- [What you are asked to do] Each entry has to be set down again with no alteration.

- [Excerpted records]
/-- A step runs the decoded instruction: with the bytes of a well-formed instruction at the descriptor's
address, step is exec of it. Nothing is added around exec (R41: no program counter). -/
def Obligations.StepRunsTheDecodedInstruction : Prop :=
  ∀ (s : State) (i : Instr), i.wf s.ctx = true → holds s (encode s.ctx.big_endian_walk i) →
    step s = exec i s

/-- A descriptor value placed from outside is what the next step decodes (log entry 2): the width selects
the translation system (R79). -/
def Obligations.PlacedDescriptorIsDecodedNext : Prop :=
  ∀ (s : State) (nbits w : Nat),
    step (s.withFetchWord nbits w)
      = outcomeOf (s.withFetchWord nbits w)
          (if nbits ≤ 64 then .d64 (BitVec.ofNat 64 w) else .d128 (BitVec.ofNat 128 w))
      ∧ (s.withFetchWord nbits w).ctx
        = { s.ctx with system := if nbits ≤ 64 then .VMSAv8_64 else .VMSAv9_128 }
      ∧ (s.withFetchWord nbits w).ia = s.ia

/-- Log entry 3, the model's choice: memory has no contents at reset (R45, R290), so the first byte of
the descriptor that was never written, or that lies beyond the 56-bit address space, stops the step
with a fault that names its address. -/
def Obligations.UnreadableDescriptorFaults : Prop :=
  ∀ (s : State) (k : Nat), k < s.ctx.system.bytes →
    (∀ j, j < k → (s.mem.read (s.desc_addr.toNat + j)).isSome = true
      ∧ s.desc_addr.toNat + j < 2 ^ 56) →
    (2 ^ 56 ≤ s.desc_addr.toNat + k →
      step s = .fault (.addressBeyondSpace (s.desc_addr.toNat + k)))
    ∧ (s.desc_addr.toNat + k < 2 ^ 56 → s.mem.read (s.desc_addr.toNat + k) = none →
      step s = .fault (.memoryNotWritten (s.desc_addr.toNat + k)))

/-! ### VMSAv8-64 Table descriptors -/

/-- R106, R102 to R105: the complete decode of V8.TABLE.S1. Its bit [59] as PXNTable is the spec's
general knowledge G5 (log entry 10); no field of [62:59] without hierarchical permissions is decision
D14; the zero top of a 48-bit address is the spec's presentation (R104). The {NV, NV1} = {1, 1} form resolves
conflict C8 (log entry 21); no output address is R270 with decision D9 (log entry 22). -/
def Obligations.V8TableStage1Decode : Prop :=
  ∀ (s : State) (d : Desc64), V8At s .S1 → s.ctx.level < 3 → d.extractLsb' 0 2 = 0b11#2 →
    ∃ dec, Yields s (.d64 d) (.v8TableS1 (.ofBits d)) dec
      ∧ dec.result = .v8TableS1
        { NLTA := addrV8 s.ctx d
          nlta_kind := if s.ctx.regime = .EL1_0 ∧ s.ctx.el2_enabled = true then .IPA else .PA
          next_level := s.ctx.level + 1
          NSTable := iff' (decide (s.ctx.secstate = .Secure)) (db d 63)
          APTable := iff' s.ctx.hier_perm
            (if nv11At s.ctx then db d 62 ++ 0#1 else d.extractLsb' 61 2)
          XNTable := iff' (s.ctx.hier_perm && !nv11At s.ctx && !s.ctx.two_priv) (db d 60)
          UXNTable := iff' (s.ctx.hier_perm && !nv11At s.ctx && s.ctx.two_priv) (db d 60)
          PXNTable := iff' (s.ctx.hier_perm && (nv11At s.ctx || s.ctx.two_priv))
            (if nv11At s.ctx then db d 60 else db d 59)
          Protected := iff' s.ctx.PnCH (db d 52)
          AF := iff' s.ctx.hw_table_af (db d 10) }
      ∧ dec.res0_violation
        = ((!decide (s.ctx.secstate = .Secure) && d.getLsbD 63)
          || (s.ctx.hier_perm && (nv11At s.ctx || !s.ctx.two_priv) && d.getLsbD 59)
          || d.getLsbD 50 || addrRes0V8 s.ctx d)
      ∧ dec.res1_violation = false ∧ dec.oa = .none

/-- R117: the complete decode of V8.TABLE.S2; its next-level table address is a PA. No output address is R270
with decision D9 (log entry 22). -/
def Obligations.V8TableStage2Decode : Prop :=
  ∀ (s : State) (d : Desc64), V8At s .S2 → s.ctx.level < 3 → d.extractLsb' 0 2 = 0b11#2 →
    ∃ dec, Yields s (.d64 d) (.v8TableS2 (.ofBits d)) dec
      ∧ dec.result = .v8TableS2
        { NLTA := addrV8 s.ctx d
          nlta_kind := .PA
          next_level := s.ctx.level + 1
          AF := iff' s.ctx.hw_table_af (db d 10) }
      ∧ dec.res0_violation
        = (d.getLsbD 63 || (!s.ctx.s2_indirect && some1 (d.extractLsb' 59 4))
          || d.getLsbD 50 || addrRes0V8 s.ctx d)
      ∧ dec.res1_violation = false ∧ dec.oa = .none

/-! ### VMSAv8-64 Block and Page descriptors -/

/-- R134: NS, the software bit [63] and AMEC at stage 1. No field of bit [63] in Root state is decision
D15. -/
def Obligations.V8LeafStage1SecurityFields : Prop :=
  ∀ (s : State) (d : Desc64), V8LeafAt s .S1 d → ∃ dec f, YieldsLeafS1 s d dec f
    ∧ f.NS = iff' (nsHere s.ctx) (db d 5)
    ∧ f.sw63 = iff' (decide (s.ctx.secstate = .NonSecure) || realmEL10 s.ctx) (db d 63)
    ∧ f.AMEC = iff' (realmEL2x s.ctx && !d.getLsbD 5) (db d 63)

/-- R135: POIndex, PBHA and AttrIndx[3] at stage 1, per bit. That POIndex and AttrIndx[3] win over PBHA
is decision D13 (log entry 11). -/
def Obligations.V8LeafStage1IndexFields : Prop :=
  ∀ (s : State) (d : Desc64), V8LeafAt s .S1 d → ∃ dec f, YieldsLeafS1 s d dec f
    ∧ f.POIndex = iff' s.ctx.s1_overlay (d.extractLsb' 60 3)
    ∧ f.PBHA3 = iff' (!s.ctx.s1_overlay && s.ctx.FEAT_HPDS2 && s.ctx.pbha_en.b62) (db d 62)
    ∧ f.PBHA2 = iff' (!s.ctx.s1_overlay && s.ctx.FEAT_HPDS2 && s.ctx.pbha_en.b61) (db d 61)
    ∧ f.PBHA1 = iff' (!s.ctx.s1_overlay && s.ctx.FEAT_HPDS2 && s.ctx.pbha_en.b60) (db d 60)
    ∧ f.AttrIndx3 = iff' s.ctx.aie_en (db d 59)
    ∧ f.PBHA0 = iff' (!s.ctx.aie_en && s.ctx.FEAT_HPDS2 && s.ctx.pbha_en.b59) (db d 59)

- [Your response]
/-- A step runs the decoded instruction: with the bytes of a well-formed instruction at the descriptor's
address, step is exec of it. Nothing is added around exec (R41: no program counter). -/
def Obligations.StepRunsTheDecodedInstruction : Prop :=
  ∀ (s : State) (i : Instr), i.wf s.ctx = true → holds s (encode s.ctx.big_endian_walk i) →
    step s = exec i s

/-- A descriptor value placed from outside is what the next step decodes (log entry 2): the width selects
the translation system (R79). -/
def Obligations.PlacedDescriptorIsDecodedNext : Prop :=
  ∀ (s : State) (nbits w : Nat),
    step (s.withFetchWord nbits w)
      = outcomeOf (s.withFetchWord nbits w)
          (if nbits ≤ 64 then .d64 (BitVec.ofNat 64 w) else .d128 (BitVec.ofNat 128 w))
      ∧ (s.withFetchWord nbits w).ctx
        = { s.ctx with system := if nbits ≤ 64 then .VMSAv8_64 else .VMSAv9_128 }
      ∧ (s.withFetchWord nbits w).ia = s.ia

/-- Log entry 3, the model's choice: memory has no contents at reset (R45, R290), so the first byte of
the descriptor that was never written, or that lies beyond the 56-bit address space, stops the step
with a fault that names its address. -/
def Obligations.UnreadableDescriptorFaults : Prop :=
  ∀ (s : State) (k : Nat), k < s.ctx.system.bytes →
    (∀ j, j < k → (s.mem.read (s.desc_addr.toNat + j)).isSome = true
      ∧ s.desc_addr.toNat + j < 2 ^ 56) →
    (2 ^ 56 ≤ s.desc_addr.toNat + k →
      step s = .fault (.addressBeyondSpace (s.desc_addr.toNat + k)))
    ∧ (s.desc_addr.toNat + k < 2 ^ 56 → s.mem.read (s.desc_addr.toNat + k) = none →
      step s = .fault (.memoryNotWritten (s.desc_addr.toNat + k)))

/-! ### VMSAv8-64 Table descriptors -/

/-- R106, R102 to R105: the complete decode of V8.TABLE.S1. Its bit [59] as PXNTable is the spec's
general knowledge G5 (log entry 10); no field of [62:59] without hierarchical permissions is decision
D14; the zero top of a 48-bit address is the spec's presentation (R104). The {NV, NV1} = {1, 1} form resolves
conflict C8 (log entry 21); no output address is R270 with decision D9 (log entry 22). -/
def Obligations.V8TableStage1Decode : Prop :=
  ∀ (s : State) (d : Desc64), V8At s .S1 → s.ctx.level < 3 → d.extractLsb' 0 2 = 0b11#2 →
    ∃ dec, Yields s (.d64 d) (.v8TableS1 (.ofBits d)) dec
      ∧ dec.result = .v8TableS1
        { NLTA := addrV8 s.ctx d
          nlta_kind := if s.ctx.regime = .EL1_0 ∧ s.ctx.el2_enabled = true then .IPA else .PA
          next_level := s.ctx.level + 1
          NSTable := iff' (decide (s.ctx.secstate = .Secure)) (db d 63)
          APTable := iff' s.ctx.hier_perm
            (if nv11At s.ctx then db d 62 ++ 0#1 else d.extractLsb' 61 2)
          XNTable := iff' (s.ctx.hier_perm && !nv11At s.ctx && !s.ctx.two_priv) (db d 60)
          UXNTable := iff' (s.ctx.hier_perm && !nv11At s.ctx && s.ctx.two_priv) (db d 60)
          PXNTable := iff' (s.ctx.hier_perm && (nv11At s.ctx || s.ctx.two_priv))
            (if nv11At s.ctx then db d 60 else db d 59)
          Protected := iff' s.ctx.PnCH (db d 52)
          AF := iff' s.ctx.hw_table_af (db d 10) }
      ∧ dec.res0_violation
        = ((!decide (s.ctx.secstate = .Secure) && d.getLsbD 63)
          || (s.ctx.hier_perm && (nv11At s.ctx || !s.ctx.two_priv) && d.getLsbD 59)
          || d.getLsbD 50 || addrRes0V8 s.ctx d)
      ∧ dec.res1_violation = false ∧ dec.oa = .none

/-- R117: the complete decode of V8.TABLE.S2; its next-level table address is a PA. No output address is R270
with decision D9 (log entry 22). -/
def Obligations.V8TableStage2Decode : Prop :=
  ∀ (s : State) (d : Desc64), V8At s .S2 → s.ctx.level < 3 → d.extractLsb' 0 2 = 0b11#2 →
    ∃ dec, Yields s (.d64 d) (.v8TableS2 (.ofBits d)) dec
      ∧ dec.result = .v8TableS2
        { NLTA := addrV8 s.ctx d
          nlta_kind := .PA
          next_level := s.ctx.level + 1
          AF := iff' s.ctx.hw_table_af (db d 10) }
      ∧ dec.res0_violation
        = (d.getLsbD 63 || (!s.ctx.s2_indirect && some1 (d.extractLsb' 59 4))
          || d.getLsbD 50 || addrRes0V8 s.ctx d)
      ∧ dec.res1_violation = false ∧ dec.oa = .none

/-! ### VMSAv8-64 Block and Page descriptors -/

/-- R134: NS, the software bit [63] and AMEC at stage 1. No field of bit [63] in Root state is decision
D15. -/
def Obligations.V8LeafStage1SecurityFields : Prop :=
  ∀ (s : State) (d : Desc64), V8LeafAt s .S1 d → ∃ dec f, YieldsLeafS1 s d dec f
    ∧ f.NS = iff' (nsHere s.ctx) (db d 5)
    ∧ f.sw63 = iff' (decide (s.ctx.secstate = .NonSecure) || realmEL10 s.ctx) (db d 63)
    ∧ f.AMEC = iff' (realmEL2x s.ctx && !d.getLsbD 5) (db d 63)

/-- R135: POIndex, PBHA and AttrIndx[3] at stage 1, per bit. That POIndex and AttrIndx[3] win over PBHA
is decision D13 (log entry 11). -/
def Obligations.V8LeafStage1IndexFields : Prop :=
  ∀ (s : State) (d : Desc64), V8LeafAt s .S1 d → ∃ dec f, YieldsLeafS1 s d dec f
    ∧ f.POIndex = iff' s.ctx.s1_overlay (d.extractLsb' 60 3)
    ∧ f.PBHA3 = iff' (!s.ctx.s1_overlay && s.ctx.FEAT_HPDS2 && s.ctx.pbha_en.b62) (db d 62)
    ∧ f.PBHA2 = iff' (!s.ctx.s1_overlay && s.ctx.FEAT_HPDS2 && s.ctx.pbha_en.b61) (db d 61)
    ∧ f.PBHA1 = iff' (!s.ctx.s1_overlay && s.ctx.FEAT_HPDS2 && s.ctx.pbha_en.b60) (db d 60)
    ∧ f.AttrIndx3 = iff' s.ctx.aie_en (db d 59)
    ∧ f.PBHA0 = iff' (!s.ctx.aie_en && s.ctx.FEAT_HPDS2 && s.ctx.pbha_en.b59) (db d 59)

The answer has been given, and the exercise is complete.